● Requirement
Take the records below and set them down exactly, so that every line matches the original.

[Dataset entries]
>>>>
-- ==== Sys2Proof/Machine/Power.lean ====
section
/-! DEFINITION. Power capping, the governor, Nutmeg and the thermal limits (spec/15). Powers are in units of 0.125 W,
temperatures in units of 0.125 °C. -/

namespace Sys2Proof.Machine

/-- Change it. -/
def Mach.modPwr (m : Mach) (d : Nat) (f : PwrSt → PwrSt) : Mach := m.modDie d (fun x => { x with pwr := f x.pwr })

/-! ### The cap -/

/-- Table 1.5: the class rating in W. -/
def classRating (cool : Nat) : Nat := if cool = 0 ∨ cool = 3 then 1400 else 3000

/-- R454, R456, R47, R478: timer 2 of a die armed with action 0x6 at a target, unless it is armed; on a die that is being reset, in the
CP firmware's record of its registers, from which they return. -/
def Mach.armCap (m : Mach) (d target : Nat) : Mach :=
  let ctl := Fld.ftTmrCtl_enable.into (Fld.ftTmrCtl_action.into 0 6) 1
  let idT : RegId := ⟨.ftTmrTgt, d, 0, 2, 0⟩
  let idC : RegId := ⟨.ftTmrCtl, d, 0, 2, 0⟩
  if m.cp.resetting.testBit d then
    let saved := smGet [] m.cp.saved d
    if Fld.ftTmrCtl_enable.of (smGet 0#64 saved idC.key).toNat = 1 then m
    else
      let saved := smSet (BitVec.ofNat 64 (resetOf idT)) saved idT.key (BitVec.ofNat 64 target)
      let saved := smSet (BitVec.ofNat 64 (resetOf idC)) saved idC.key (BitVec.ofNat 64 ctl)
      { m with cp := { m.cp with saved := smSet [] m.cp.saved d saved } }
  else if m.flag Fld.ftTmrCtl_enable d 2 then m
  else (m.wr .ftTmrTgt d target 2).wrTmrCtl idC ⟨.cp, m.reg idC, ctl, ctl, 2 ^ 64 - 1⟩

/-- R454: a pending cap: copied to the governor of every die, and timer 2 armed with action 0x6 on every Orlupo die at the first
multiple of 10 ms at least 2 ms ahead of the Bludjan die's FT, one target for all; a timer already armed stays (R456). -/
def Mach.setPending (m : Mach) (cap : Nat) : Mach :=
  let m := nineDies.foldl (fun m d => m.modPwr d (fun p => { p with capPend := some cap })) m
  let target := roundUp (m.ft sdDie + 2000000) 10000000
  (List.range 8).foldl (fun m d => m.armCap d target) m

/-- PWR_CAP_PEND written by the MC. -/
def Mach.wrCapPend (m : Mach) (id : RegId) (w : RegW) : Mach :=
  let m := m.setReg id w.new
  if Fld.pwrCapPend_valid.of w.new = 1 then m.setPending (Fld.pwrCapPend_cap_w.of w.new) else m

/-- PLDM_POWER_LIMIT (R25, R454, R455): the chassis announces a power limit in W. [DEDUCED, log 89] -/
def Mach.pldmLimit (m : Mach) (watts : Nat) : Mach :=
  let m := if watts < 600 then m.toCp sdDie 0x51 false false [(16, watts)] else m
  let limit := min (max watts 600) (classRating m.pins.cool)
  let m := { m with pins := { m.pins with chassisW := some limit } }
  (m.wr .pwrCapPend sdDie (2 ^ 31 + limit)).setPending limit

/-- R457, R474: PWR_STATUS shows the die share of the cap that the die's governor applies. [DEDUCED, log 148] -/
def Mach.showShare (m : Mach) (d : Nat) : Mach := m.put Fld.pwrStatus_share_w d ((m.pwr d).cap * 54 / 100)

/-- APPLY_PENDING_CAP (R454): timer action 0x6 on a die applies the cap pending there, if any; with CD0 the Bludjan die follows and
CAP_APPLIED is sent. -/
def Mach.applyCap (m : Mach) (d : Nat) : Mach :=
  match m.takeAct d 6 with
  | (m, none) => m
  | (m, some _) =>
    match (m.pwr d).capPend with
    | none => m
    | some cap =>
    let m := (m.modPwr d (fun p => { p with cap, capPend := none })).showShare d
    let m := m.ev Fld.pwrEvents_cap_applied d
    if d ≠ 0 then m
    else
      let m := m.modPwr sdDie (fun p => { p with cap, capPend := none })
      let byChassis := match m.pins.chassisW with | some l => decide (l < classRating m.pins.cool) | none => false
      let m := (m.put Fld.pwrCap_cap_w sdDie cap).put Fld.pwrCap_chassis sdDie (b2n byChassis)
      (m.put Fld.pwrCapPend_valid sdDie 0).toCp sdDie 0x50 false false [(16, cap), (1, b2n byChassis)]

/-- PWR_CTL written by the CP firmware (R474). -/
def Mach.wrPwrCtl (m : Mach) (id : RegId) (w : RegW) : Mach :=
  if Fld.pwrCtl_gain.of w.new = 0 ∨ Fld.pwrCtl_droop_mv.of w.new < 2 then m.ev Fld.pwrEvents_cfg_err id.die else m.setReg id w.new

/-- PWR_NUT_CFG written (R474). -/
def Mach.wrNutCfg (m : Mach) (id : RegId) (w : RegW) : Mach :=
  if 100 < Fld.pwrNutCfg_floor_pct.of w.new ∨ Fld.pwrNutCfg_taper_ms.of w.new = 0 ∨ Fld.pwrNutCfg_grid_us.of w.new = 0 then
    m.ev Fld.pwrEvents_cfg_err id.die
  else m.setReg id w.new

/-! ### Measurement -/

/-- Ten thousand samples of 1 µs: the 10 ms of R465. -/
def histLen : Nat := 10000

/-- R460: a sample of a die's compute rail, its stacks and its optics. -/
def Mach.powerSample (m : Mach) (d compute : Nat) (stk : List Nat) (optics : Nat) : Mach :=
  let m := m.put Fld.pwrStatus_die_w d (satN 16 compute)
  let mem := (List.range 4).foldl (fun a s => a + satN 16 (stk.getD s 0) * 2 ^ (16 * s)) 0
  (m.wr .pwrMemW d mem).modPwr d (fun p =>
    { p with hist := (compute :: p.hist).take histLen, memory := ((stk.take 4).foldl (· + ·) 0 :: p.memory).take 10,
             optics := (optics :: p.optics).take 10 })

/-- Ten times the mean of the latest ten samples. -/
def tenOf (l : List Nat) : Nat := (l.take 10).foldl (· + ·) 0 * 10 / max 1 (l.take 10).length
<<<<
● Solution to this problem
-- ==== Sys2Proof/Machine/Power.lean ====
section
/-! DEFINITION. Power capping, the governor, Nutmeg and the thermal limits (spec/15). Powers are in units of 0.125 W,
temperatures in units of 0.125 °C. -/

namespace Sys2Proof.Machine

/-- Change it. -/
def Mach.modPwr (m : Mach) (d : Nat) (f : PwrSt → PwrSt) : Mach := m.modDie d (fun x => { x with pwr := f x.pwr })

/-! ### The cap -/

/-- Table 1.5: the class rating in W. -/
def classRating (cool : Nat) : Nat := if cool = 0 ∨ cool = 3 then 1400 else 3000

/-- R454, R456, R47, R478: timer 2 of a die armed with action 0x6 at a target, unless it is armed; on a die that is being reset, in the
CP firmware's record of its registers, from which they return. -/
def Mach.armCap (m : Mach) (d target : Nat) : Mach :=
  let ctl := Fld.ftTmrCtl_enable.into (Fld.ftTmrCtl_action.into 0 6) 1
  let idT : RegId := ⟨.ftTmrTgt, d, 0, 2, 0⟩
  let idC : RegId := ⟨.ftTmrCtl, d, 0, 2, 0⟩
  if m.cp.resetting.testBit d then
    let saved := smGet [] m.cp.saved d
    if Fld.ftTmrCtl_enable.of (smGet 0#64 saved idC.key).toNat = 1 then m
    else
      let saved := smSet (BitVec.ofNat 64 (resetOf idT)) saved idT.key (BitVec.ofNat 64 target)
      let saved := smSet (BitVec.ofNat 64 (resetOf idC)) saved idC.key (BitVec.ofNat 64 ctl)
      { m with cp := { m.cp with saved := smSet [] m.cp.saved d saved } }
  else if m.flag Fld.ftTmrCtl_enable d 2 then m
  else (m.wr .ftTmrTgt d target 2).wrTmrCtl idC ⟨.cp, m.reg idC, ctl, ctl, 2 ^ 64 - 1⟩

/-- R454: a pending cap: copied to the governor of every die, and timer 2 armed with action 0x6 on every Orlupo die at the first
multiple of 10 ms at least 2 ms ahead of the Bludjan die's FT, one target for all; a timer already armed stays (R456). -/
def Mach.setPending (m : Mach) (cap : Nat) : Mach :=
  let m := nineDies.foldl (fun m d => m.modPwr d (fun p => { p with capPend := some cap })) m
  let target := roundUp (m.ft sdDie + 2000000) 10000000
  (List.range 8).foldl (fun m d => m.armCap d target) m

/-- PWR_CAP_PEND written by the MC. -/
def Mach.wrCapPend (m : Mach) (id : RegId) (w : RegW) : Mach :=
  let m := m.setReg id w.new
  if Fld.pwrCapPend_valid.of w.new = 1 then m.setPending (Fld.pwrCapPend_cap_w.of w.new) else m

/-- PLDM_POWER_LIMIT (R25, R454, R455): the chassis announces a power limit in W. [DEDUCED, log 89] -/
def Mach.pldmLimit (m : Mach) (watts : Nat) : Mach :=
  let m := if watts < 600 then m.toCp sdDie 0x51 false false [(16, watts)] else m
  let limit := min (max watts 600) (classRating m.pins.cool)
  let m := { m with pins := { m.pins with chassisW := some limit } }
  (m.wr .pwrCapPend sdDie (2 ^ 31 + limit)).setPending limit

/-- R457, R474: PWR_STATUS shows the die share of the cap that the die's governor applies. [DEDUCED, log 148] -/
def Mach.showShare (m : Mach) (d : Nat) : Mach := m.put Fld.pwrStatus_share_w d ((m.pwr d).cap * 54 / 100)

/-- APPLY_PENDING_CAP (R454): timer action 0x6 on a die applies the cap pending there, if any; with CD0 the Bludjan die follows and
CAP_APPLIED is sent. -/
def Mach.applyCap (m : Mach) (d : Nat) : Mach :=
  match m.takeAct d 6 with
  | (m, none) => m
  | (m, some _) =>
    match (m.pwr d).capPend with
    | none => m
    | some cap =>
    let m := (m.modPwr d (fun p => { p with cap, capPend := none })).showShare d
    let m := m.ev Fld.pwrEvents_cap_applied d
    if d ≠ 0 then m
    else
      let m := m.modPwr sdDie (fun p => { p with cap, capPend := none })
      let byChassis := match m.pins.chassisW with | some l => decide (l < classRating m.pins.cool) | none => false
      let m := (m.put Fld.pwrCap_cap_w sdDie cap).put Fld.pwrCap_chassis sdDie (b2n byChassis)
      (m.put Fld.pwrCapPend_valid sdDie 0).toCp sdDie 0x50 false false [(16, cap), (1, b2n byChassis)]

/-- PWR_CTL written by the CP firmware (R474). -/
def Mach.wrPwrCtl (m : Mach) (id : RegId) (w : RegW) : Mach :=
  if Fld.pwrCtl_gain.of w.new = 0 ∨ Fld.pwrCtl_droop_mv.of w.new < 2 then m.ev Fld.pwrEvents_cfg_err id.die else m.setReg id w.new

/-- PWR_NUT_CFG written (R474). -/
def Mach.wrNutCfg (m : Mach) (id : RegId) (w : RegW) : Mach :=
  if 100 < Fld.pwrNutCfg_floor_pct.of w.new ∨ Fld.pwrNutCfg_taper_ms.of w.new = 0 ∨ Fld.pwrNutCfg_grid_us.of w.new = 0 then
    m.ev Fld.pwrEvents_cfg_err id.die
  else m.setReg id w.new

/-! ### Measurement -/

/-- Ten thousand samples of 1 µs: the 10 ms of R465. -/
def histLen : Nat := 10000

/-- R460: a sample of a die's compute rail, its stacks and its optics. -/
def Mach.powerSample (m : Mach) (d compute : Nat) (stk : List Nat) (optics : Nat) : Mach :=
  let m := m.put Fld.pwrStatus_die_w d (satN 16 compute)
  let mem := (List.range 4).foldl (fun a s => a + satN 16 (stk.getD s 0) * 2 ^ (16 * s)) 0
  (m.wr .pwrMemW d mem).modPwr d (fun p =>
    { p with hist := (compute :: p.hist).take histLen, memory := ((stk.take 4).foldl (· + ·) 0 :: p.memory).take 10,
             optics := (optics :: p.optics).take 10 })

/-- Ten times the mean of the latest ten samples. -/
def tenOf (l : List Nat) : Nat := (l.take 10).foldl (· + ·) 0 * 10 / max 1 (l.take 10).length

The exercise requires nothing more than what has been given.